The Funding Opportunity Announcement (FOA) was announced by the US Department of Energy in September 2022, and $50 million was allocated for the first 18 months of the program.
Applications were received in December 2022. Eight companies were selected for award negotiations in May 2023. However, agreements were not signed with the awardees until more than a year later in June 2024, reportedly due to concerns over how intellectual property would be handled.

In June 2024, at a White House Summit, the Department of Energy announced that all eight companies had successfully concluded detailed milestones negotiations with the federal government and that agreements had been signed to commence the Milestone Program.

== Awardees ==
The eight awardees are:
- Commonwealth Fusion Systems (Cambridge, MA)
- Focused Energy, Inc. (Austin, TX)
- Thea Energy, Inc. (formerly Princeton Stellarators, Inc., Branchburg, NJ)
- Realta Fusion, Inc. (Madison, WI)
- Tokamak Energy, Inc. (US subsidiary of UK-based company, Bruceton Mills, WV)
- Type One Energy Group (Madison, WI)
- Xcimer Energy Corp. (Denver, CO)
- Zap Energy, Inc. (Everett, WA)

Awardees' approaches vary, including the tokamak (2 firms), the stellarator (2 firms), inertial confinement (2 firms), the magnetic mirror (1 firm), and the z-pinch (1 firm).

== Structure ==
The program is structured as a public–private partnership between the DOE and the awardees. The companies receive federal payments upon completing quantitative milestones, up to the full award amount.

The program is structured in three periods of performance: One spanning the first 18 months, one spanning the second 18 months, and one spanning the remaining 24 months of the five-year term. The first period of performance will presumably end around the end of 2025, assuming a start date based on the June 2024 announcement.

Only the first period of performance has been announced and awarded. The $46 million number is for the first period of performance. Subsequent periods of performance have not as of 2024 been announced or awarded.

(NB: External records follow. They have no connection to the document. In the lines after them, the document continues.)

-- ==== Sys2Proof/Machine/Cores.lean ====
section
/-! DEFINITION. The Bilha-C cores (R434 to R437): their registers and RAM, the control-space instructions, and the ordinary classes. -/

namespace Sys2Proof.Machine

/-! ## Cores and their RAM -/

def State.core (s : State) (c : Nat) : CoreSt := spGet (fun _ => CoreSt.idle) s.stw.cores c
def State.setCore (s : State) (c : Nat) (x : CoreSt) : State :=
  { s with stw := { s.stw with cores := spPut (fun _ => CoreSt.idle) s.stw.cores c x } }
def State.modCore (s : State) (c : Nat) (f : CoreSt → CoreSt) : State := s.setCore c (f (s.core c))

/-- A general register; g0 reads zero. -/
def State.greg (s : State) (c r : Nat) : Word32 := if r = 0 then 0 else spGet (fun _ => 0) (s.core c).regs r
/-- A general register written; g0 ignores writes. -/
def State.setGreg (s : State) (c r : Nat) (v : Word32) : State :=
  if r = 0 then s else s.modCore c fun x => { x with regs := spPut (fun _ => 0) x.regs r v }

/-- On to the next instruction. -/
def State.coreNext (s : State) (c : Nat) : State := s.modCore c fun x => { x with pc := x.pc + 4 }

/-- A branch by a signed number of words. -/
def State.coreJump (s : State) (c : Nat) (off : Word32) : State :=
  s.modCore c fun x => { x with pc := x.pc + BitVec.ofNat 32 Config.branchBase + off * 4 }

/-- An illegal instruction stops the core and is reported as a steward fault: DETAIL1 its address, DETAIL2 the core. -/
def State.coreIllegal (s : State) (c : Nat) : State :=
  let pc := (s.core c).pc.toNat
  (s.modCore c fun x => { x with stopped := true }).plainRep 10 none (if c < 4 then 1700 else dieIsland (c - 4)) pc c

/-- Where a byte of a core's RAM is held: cores 0 to 3 share the steward's; an address past the RAM lies in the window of R435. -/
def ramKey (c : Nat) (a : Word32) : Nat := (if c < 4 then 0 else c) * 2 ^ 32 + a.toNat
def State.ramBytes (s : State) (c : Nat) (a : Word32) (n : Nat) : List Byte := spGetN (fun _ => 0) s.stw.ram (ramKey c a) n
def State.putRam (s : State) (c : Nat) (a : Word32) (l : List Byte) : State :=
  { s with stw := { s.stw with ram := spPutL (fun _ => 0) s.stw.ram (ramKey c a) l } }

/-- An instruction of a core that runs. -/
def State.coreStep (s : State) (c : Nat) (f : State → State) : State := if (s.core c).stopped then s else f s

/-- g_B plus the signed immediate. -/
def State.coreAddr (s : State) (c b : Nat) (imm : BitVec 16) : Word32 := s.greg c b + imm.signExtend 32

/-! ## The control-space instructions (R436) -/

/-- CLW and CLD: `n` bytes; a failed access gives zero and sets CE. -/
def State.coreLoad (s : State) (c a b : Nat) (imm : BitVec 16) (n : Nat) : State :=
  s.coreStep c fun s =>
    let ad := (s.coreAddr c b imm).toNat
    if ad % n ≠ 0 ∨ (n = 8 ∧ a % 2 = 1) then s.coreIllegal c
    else
      let r := s.ctlRead (17 + c) ad n
      let s := r.2.setGreg c a (BitVec.ofNat 32 r.1.1)
      let s := if n = 8 then s.setGreg c (a + 1) (BitVec.ofNat 32 (r.1.1 / 2 ^ 32)) else s
      let s := if r.1.2 then s.modCore c fun x => { x with ce := true } else s
      s.coreNext c

/-- CSW and CSD. -/
def State.coreStore (s : State) (c a b : Nat) (imm : BitVec 16) (n : Nat) : State :=
  s.coreStep c fun s =>
    let ad := (s.coreAddr c b imm).toNat
    if ad % n ≠ 0 ∨ (n = 8 ∧ a % 2 = 1) then s.coreIllegal c
    else
      let v := (s.greg c a).toNat + (if n = 8 then (s.greg c (a + 1)).toNat * 2 ^ 32 else 0)
      (s.ctlWrite (17 + c) ad n v).2.coreNext c

/-- The packet that stands in RAM in the form of R232. -/
def ramPkt (l : List Byte) (body : List Byte) : CtlPkt :=
  let h := ofLeBytes (l.take 8)
  ⟨bitsOf h 3 0, bitsOf h 8 4, bitsOf h 13 9, bitsOf h 26 16, bitsOf h 39 32, bitsOf h 47 47 = 1, ofLeBytes (l.drop 8), body⟩

/-- CPK: only a command packet is sent, in the form of R232: a payload of at most 64 bytes, in multiples of 8. -/
def State.corePkt (s : State) (c b : Nat) (imm : BitVec 16) : State :=
  s.coreStep c fun s =>
    let a := s.coreAddr c b imm
    let l := s.ramBytes c a 16
    let len := bitsOf (ofLeBytes (l.take 8)) 46 40
    let x := ramPkt l (s.ramBytes c (a + 16) len)
    if a.toNat % 8 ≠ 0 ∨ x.type ≠ 2 ∨ 64 < len ∨ len % 8 ≠ 0 then s.coreIllegal c else (s.ctlSend x).coreNext c

/-- EVW: the lowest selected queue that holds an entry; where the entry stands in RAM is free. Without one the core waits. -/
def State.coreEvent (s : State) (c a b : Nat) : State :=
  s.coreStep c fun s =>
    match (List.range 8).find? fun q => decide (c < 4) && (s.greg c b).toNat.testBit q && !(s.evq q).isEmpty with
    | none => s
    | some q =>
      let f := s.fresh
      (f.2.setGreg c a (BitVec.ofNat 32 (q * 2 ^ 24 + f.1 % 2 ^ 24))).coreNext c

/-- TIM. -/
def State.coreTime (s : State) (c a : Nat) : State :=
  s.coreStep c fun s =>
    if a % 2 = 1 then s.coreIllegal c
    else ((s.setGreg c a (BitVec.ofNat 32 s.now)).setGreg c (a + 1) (BitVec.ofNat 32 (s.now / 2 ^ 32))).coreNext c

/-- BCE. -/
def State.coreBce (s : State) (c : Nat) (imm : BitVec 16) : State :=
  s.coreStep c fun s =>
    if (s.core c).ce then (s.modCore c fun x => { x with ce := false }).coreJump c (imm.signExtend 32) else s.coreNext c

/-! ## The ordinary instructions (R435) -/

/-- A result, or none where the manual states no result: a shift by 32 or more, a division by zero, the one quotient out of range. -/
def aluOp (op : AluOp) (x y : Word32) : Option Word32 :=
  let b (p : Bool) : Word32 := if p then 1 else 0
  match op with
  | .add => some (x + y)
  | .sub => some (x - y)
  | .and => some (x &&& y)
  | .or => some (x ||| y)
  | .xor => some (x ^^^ y)
  | .shl => if y.toNat < 32 then some (x <<< y.toNat) else none
  | .shr => if y.toNat < 32 then some (x >>> y.toNat) else none
  | .sar => if y.toNat < 32 then some (x.sshiftRight y.toNat) else none
  | .slt => some (b (x.slt y))
  | .sltu => some (b (x.ult y))
  | .mul => some (x * y)
  | .mulhu => some (BitVec.ofNat 32 (x.toNat * y.toNat / 2 ^ 32))
  | .div => if y = 0 ∨ (x.toInt = -(2 ^ 31) ∧ y.toInt = -1) then none else some (BitVec.ofInt 32 (x.toInt.tdiv y.toInt))
  | .rem => if y = 0 ∨ (x.toInt = -(2 ^ 31) ∧ y.toInt = -1) then none else some (BitVec.ofInt 32 (x.toInt.tmod y.toInt))

/-- A result written; one that the manual does not state is a free value. -/
def State.aluSet (s : State) (c a : Nat) (r : Option Word32) : State :=
  match r with
  | some v => (s.setGreg c a v).coreNext c
  | none =>
    let f := s.fresh
    (f.2.setGreg c a (BitVec.ofNat 32 f.1)).coreNext c

def brOp (op : BrOp) (x y : Word32) : Bool :=
  match op with
  | .eq => x == y
  | .ne => x != y
  | .lt => x.slt y
  | .ge => !x.slt y
  | .ltu => x.ult y
  | .geu => !x.ult y

/-- A loaded value of `n` bytes in a register. -/
def loadExt (n : Nat) (signed : Bool) (v : Nat) : Word32 :=
  if signed then BitVec.ofInt 32 (sext (8 * n) v) else BitVec.ofNat 32 v

def State.coreOp (s : State) (c : Nat) (op : BcOp) : State :=
  s.coreStep c fun s =>
    match op with
    | .alu op a b d => s.aluSet c a (aluOp op (s.greg c b) (s.greg c d))
    | .alui op a b imm => s.aluSet c a (aluOp op (s.greg c b) (imm.signExtend 32))
    | .load n sg a b imm =>
      let ad := s.coreAddr c b imm
      if n ∈ [1, 2, 4] ∧ ad.toNat % n = 0 then (s.setGreg c a (loadExt n sg (ofLeBytes (s.ramBytes c ad n)))).coreNext c
      else s.coreIllegal c
    | .store n a b imm =>
      let ad := s.coreAddr c b imm
      if n ∈ [1, 2, 4] ∧ ad.toNat % n = 0 then (s.putRam c ad (leBytes n (s.greg c a).toNat)).coreNext c
      else s.coreIllegal c
    | .branch op a b imm => if brOp op (s.greg c a) (s.greg c b) then s.coreJump c (imm.signExtend 32) else s.coreNext c
    | .jump off => s.coreJump c (off.signExtend 32)
    | .jumpLink off => (s.setGreg c 31 ((s.core c).pc + 4)).coreJump c (off.signExtend 32)
    | .jumpReg b => s.modCore c fun x => { x with pc := s.greg c b }
    | .illegal _ => s.coreIllegal c

end Sys2Proof.Machine
end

The applicants were encouraged to propose collaborations with US national laboratories, with which the awardees would contract separately and pay directly. For example, Oak Ridge National Laboratory will work with six of the eight companies.

== Milestones ==
As of January 2025, the DOE has announced that at least 3 companies have completed at least 5 scientific and technical milestones. While the specific milestones are typically protected information of the company, the following were announced. There may be more milestones that have been completed:

- Computational modeling for a high-gain target design for laser-driven inertial fusion energy (Focused Energy)
- Demonstration of ion-beam focusing to support fast-ignition approach to inertial fusion energy (Focused Energy)
- Whole-device modeling of simple mirror equilibria to enable scientific energy gains of at least 5 for the tandem-mirror approach to fusion energy (Realta Fusion)
- Down selection to a family of optimized stellarator equilibria taking into account multiple factors of plasma confinement, stability, and stellarator components and subsystems (Thea Energy)
- Engineering design, prototyping, and operation of a single, high-temperature-superconducting magnet coil that is the building block of Thea Energy's approach to generating 3-dimensional, optimized stellarator fields using only planar coils (Thea Energy)
In December 2025, Thea Energy completed a milestone resulting in the certification of its preconceptual pilot plant design. This was the final major design milestone of the first period of performance.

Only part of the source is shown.